[PROBLEM TO WORK ON] Using the entries below, write out the line with "ds 0x80⟩], none⟩))", the line with "(∀ k ∈ [0x0, 0x2, 0x40, 0x100], let", and every line in between, exactly as each is written.

[DATA TO USE]
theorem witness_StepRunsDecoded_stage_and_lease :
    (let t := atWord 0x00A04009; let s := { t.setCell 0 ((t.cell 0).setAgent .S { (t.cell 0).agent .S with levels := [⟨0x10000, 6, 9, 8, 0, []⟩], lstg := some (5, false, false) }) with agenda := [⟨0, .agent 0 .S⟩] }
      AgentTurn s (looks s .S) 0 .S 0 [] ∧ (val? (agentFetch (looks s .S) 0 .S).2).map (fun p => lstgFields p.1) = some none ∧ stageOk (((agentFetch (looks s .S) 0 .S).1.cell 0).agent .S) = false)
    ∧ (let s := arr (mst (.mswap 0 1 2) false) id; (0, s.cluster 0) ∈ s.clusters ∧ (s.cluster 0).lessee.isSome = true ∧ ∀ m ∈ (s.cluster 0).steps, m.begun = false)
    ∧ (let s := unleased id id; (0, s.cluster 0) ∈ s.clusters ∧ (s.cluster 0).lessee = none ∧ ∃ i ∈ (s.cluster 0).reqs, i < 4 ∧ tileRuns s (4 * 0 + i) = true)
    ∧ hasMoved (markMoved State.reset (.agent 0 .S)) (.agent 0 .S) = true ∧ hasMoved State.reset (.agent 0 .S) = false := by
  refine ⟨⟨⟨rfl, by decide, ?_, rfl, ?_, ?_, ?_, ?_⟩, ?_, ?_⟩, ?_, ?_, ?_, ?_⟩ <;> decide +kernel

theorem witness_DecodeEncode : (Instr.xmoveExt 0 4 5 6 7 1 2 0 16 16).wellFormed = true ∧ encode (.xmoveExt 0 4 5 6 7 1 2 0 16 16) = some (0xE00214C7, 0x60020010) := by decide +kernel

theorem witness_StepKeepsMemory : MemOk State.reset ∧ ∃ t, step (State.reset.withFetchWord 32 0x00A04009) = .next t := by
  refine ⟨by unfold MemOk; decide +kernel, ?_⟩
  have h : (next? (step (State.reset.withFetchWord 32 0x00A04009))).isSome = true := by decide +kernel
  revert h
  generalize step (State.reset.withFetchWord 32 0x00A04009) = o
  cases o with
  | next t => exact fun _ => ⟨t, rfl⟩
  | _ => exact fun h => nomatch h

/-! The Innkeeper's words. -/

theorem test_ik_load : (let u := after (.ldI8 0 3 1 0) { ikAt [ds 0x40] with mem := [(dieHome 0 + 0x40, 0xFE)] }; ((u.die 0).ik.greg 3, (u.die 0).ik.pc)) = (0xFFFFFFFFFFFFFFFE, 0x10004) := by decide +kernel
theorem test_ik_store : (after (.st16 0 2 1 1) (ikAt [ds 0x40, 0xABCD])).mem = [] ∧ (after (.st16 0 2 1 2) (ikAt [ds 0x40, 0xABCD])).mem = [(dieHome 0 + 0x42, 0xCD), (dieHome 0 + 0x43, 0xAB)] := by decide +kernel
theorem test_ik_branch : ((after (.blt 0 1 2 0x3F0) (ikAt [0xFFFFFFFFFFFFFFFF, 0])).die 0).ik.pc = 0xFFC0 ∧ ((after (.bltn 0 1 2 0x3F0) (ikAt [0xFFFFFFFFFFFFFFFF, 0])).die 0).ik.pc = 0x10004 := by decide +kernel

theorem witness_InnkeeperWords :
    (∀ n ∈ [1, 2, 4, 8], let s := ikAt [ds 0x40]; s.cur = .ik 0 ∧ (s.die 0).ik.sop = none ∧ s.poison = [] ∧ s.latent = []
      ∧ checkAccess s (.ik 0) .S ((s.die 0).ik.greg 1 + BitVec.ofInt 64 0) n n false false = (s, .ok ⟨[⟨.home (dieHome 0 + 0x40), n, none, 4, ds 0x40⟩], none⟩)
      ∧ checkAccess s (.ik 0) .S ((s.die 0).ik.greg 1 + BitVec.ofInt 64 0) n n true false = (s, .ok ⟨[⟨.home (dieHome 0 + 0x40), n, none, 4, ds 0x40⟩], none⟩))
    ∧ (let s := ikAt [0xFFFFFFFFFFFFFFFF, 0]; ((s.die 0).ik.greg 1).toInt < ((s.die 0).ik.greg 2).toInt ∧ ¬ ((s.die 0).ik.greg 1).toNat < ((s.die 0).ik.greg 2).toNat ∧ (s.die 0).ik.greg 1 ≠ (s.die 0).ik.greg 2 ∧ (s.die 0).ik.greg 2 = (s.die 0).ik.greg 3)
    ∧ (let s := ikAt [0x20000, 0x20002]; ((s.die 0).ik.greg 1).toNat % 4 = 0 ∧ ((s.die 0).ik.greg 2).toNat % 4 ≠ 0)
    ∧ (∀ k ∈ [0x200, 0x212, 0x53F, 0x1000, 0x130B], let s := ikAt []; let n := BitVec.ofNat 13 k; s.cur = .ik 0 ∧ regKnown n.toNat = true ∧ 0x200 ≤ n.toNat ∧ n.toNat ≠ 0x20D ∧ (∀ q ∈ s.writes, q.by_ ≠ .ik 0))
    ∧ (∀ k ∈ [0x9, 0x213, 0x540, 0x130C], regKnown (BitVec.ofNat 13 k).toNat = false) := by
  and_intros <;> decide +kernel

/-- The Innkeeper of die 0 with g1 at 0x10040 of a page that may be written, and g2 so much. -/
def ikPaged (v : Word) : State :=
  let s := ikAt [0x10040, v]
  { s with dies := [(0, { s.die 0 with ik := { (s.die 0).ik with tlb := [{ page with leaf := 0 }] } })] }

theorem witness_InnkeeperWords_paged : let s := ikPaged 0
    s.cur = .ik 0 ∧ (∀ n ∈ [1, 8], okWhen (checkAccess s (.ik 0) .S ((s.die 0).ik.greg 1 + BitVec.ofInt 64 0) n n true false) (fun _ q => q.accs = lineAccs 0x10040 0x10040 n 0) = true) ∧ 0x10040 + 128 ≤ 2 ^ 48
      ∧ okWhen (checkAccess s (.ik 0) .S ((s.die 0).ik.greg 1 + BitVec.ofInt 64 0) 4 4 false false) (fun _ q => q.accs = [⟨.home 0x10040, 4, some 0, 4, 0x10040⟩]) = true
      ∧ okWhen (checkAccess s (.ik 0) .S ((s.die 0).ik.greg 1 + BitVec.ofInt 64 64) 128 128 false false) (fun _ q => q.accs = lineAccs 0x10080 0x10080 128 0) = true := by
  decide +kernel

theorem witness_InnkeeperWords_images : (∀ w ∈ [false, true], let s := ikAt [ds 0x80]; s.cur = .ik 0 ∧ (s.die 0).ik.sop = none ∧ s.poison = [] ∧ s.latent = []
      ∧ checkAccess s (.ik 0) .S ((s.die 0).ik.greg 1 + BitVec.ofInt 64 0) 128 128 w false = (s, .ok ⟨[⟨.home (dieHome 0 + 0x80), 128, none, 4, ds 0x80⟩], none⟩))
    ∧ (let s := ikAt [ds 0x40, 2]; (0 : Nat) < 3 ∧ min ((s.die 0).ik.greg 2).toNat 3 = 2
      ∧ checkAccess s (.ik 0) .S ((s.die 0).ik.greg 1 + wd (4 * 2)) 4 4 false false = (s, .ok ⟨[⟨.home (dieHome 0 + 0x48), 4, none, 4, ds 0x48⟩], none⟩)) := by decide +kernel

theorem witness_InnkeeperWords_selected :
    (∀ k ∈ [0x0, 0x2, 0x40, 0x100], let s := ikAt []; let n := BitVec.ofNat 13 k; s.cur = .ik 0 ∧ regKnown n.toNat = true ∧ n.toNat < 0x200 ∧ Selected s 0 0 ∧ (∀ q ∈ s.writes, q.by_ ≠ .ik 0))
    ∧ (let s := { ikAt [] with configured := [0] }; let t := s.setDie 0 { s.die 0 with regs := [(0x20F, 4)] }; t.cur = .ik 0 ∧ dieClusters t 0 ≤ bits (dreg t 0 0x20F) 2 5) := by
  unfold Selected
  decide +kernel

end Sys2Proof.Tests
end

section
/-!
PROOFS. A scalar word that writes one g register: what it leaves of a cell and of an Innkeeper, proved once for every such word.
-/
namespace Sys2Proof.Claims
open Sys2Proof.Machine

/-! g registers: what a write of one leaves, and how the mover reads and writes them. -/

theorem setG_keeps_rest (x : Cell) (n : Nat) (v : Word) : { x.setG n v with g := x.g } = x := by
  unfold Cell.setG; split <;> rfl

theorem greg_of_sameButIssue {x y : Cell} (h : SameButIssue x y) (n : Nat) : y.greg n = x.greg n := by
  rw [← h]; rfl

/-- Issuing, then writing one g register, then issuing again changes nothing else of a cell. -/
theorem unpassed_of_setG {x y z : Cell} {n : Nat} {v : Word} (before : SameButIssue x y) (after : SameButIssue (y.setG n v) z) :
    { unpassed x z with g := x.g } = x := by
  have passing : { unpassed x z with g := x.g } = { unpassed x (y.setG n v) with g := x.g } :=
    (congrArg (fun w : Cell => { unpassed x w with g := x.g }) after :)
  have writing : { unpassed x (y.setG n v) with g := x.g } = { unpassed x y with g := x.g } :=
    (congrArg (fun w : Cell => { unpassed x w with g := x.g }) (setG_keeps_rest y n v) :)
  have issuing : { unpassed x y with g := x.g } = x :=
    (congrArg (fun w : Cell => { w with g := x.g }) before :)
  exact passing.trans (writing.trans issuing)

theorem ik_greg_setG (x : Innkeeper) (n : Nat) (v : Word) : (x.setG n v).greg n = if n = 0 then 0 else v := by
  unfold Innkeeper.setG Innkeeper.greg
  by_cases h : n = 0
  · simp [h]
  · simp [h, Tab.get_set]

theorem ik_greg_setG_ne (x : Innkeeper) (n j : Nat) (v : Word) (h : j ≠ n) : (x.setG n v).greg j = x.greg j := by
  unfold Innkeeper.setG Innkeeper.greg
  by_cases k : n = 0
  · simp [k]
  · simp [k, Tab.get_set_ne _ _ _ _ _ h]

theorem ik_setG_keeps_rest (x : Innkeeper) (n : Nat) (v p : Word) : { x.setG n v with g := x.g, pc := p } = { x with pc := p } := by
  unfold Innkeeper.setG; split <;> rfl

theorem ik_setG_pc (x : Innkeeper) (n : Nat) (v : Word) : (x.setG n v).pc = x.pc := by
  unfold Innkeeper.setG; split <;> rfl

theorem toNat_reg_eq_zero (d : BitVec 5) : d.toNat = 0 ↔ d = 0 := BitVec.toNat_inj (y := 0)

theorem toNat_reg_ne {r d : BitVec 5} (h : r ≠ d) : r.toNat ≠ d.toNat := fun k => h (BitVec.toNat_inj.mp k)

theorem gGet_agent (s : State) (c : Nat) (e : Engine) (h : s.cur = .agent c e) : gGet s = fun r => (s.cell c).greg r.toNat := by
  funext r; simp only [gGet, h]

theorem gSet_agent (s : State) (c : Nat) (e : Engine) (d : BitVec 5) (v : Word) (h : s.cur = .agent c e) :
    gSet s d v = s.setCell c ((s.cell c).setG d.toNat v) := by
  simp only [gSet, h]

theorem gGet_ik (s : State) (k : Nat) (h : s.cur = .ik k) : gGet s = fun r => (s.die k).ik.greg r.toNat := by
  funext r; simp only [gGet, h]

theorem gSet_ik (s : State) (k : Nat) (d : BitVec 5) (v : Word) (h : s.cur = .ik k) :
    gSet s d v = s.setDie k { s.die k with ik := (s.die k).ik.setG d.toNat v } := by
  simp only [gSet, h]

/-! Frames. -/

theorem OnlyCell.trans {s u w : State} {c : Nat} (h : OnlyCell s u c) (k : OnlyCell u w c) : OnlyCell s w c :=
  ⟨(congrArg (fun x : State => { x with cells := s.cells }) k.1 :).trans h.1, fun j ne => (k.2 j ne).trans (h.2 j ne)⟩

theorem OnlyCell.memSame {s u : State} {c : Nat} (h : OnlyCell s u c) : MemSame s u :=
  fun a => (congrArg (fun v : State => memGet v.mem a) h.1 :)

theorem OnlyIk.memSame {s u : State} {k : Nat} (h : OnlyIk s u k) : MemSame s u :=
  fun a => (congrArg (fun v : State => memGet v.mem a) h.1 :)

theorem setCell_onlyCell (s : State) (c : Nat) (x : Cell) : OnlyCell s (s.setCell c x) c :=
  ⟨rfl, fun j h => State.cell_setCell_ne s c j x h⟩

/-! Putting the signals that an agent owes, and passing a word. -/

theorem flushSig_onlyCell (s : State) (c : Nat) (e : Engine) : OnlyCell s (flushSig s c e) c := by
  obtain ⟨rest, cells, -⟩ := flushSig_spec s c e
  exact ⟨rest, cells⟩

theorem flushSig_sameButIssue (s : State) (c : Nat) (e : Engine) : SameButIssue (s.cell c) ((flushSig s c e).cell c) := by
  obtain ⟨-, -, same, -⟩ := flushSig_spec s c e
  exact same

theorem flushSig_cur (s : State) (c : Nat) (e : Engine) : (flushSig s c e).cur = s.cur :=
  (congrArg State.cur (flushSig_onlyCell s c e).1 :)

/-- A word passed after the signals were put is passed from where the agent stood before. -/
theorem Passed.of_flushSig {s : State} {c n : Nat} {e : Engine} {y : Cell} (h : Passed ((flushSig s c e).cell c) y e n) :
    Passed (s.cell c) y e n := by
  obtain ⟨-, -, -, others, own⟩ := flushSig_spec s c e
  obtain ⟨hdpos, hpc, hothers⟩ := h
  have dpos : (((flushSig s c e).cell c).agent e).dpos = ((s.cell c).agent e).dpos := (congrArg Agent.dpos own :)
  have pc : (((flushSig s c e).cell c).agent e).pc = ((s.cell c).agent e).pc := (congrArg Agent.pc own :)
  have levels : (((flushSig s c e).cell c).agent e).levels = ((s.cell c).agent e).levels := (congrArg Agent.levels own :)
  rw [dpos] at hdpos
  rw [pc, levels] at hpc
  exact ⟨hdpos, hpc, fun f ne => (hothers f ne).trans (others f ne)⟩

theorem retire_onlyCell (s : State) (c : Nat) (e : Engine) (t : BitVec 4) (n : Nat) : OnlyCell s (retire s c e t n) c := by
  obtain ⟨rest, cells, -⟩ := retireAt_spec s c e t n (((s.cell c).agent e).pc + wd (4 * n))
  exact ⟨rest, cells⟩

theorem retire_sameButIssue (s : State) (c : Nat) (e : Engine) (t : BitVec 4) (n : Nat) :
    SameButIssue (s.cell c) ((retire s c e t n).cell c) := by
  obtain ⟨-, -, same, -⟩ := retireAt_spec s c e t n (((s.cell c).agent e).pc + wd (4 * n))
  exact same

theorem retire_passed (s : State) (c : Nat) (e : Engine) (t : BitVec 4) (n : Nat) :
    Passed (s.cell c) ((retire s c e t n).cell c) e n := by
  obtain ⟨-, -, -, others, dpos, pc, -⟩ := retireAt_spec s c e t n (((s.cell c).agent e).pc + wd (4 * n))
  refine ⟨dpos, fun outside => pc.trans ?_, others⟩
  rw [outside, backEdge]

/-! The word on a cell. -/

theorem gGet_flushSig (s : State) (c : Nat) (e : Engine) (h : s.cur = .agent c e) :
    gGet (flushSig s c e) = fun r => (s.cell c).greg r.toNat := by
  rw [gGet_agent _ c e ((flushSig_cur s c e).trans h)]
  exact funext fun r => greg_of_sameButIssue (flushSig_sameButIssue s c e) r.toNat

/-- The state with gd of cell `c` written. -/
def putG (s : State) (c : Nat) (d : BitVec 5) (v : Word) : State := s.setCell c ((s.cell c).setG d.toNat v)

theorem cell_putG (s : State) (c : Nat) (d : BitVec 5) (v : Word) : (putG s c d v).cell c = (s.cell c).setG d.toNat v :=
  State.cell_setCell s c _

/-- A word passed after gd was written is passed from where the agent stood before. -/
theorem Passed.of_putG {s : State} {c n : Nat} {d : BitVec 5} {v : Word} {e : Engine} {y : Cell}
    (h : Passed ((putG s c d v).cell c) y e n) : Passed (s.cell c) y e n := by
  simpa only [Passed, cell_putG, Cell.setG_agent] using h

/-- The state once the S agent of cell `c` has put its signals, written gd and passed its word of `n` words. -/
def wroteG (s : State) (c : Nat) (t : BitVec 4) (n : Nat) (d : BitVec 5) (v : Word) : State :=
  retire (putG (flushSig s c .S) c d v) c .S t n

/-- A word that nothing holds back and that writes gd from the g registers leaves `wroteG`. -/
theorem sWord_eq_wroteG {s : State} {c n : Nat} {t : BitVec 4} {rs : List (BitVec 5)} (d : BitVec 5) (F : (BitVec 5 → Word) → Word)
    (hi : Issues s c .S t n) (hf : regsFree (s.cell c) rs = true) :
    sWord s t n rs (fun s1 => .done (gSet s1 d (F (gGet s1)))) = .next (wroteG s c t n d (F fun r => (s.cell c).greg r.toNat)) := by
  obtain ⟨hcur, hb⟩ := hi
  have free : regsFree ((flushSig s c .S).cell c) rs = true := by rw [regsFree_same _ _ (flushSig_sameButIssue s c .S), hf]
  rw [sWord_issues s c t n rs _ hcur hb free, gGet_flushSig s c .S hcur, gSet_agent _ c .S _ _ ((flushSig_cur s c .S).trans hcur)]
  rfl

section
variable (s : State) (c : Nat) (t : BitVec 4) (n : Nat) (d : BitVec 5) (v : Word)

[TASK ANSWER]
      ∧ checkAccess s (.ik 0) .S ((s.die 0).ik.greg 1 + BitVec.ofInt 64 0) 128 128 w false = (s, .ok ⟨[⟨.home (dieHome 0 + 0x80), 128, none, 4, ds 0x80⟩], none⟩))
    ∧ (let s := ikAt [ds 0x40, 2]; (0 : Nat) < 3 ∧ min ((s.die 0).ik.greg 2).toNat 3 = 2
      ∧ checkAccess s (.ik 0) .S ((s.die 0).ik.greg 1 + wd (4 * 2)) 4 4 false false = (s, .ok ⟨[⟨.home (dieHome 0 + 0x48), 4, none, 4, ds 0x48⟩], none⟩)) := by decide +kernel

theorem witness_InnkeeperWords_selected :
    (∀ k ∈ [0x0, 0x2, 0x40, 0x100], let s := ikAt []; let n := BitVec.ofNat 13 k; s.cur = .ik 0 ∧ regKnown n.toNat = true ∧ n.toNat < 0x200 ∧ Selected s 0 0 ∧ (∀ q ∈ s.writes, q.by_ ≠ .ik 0))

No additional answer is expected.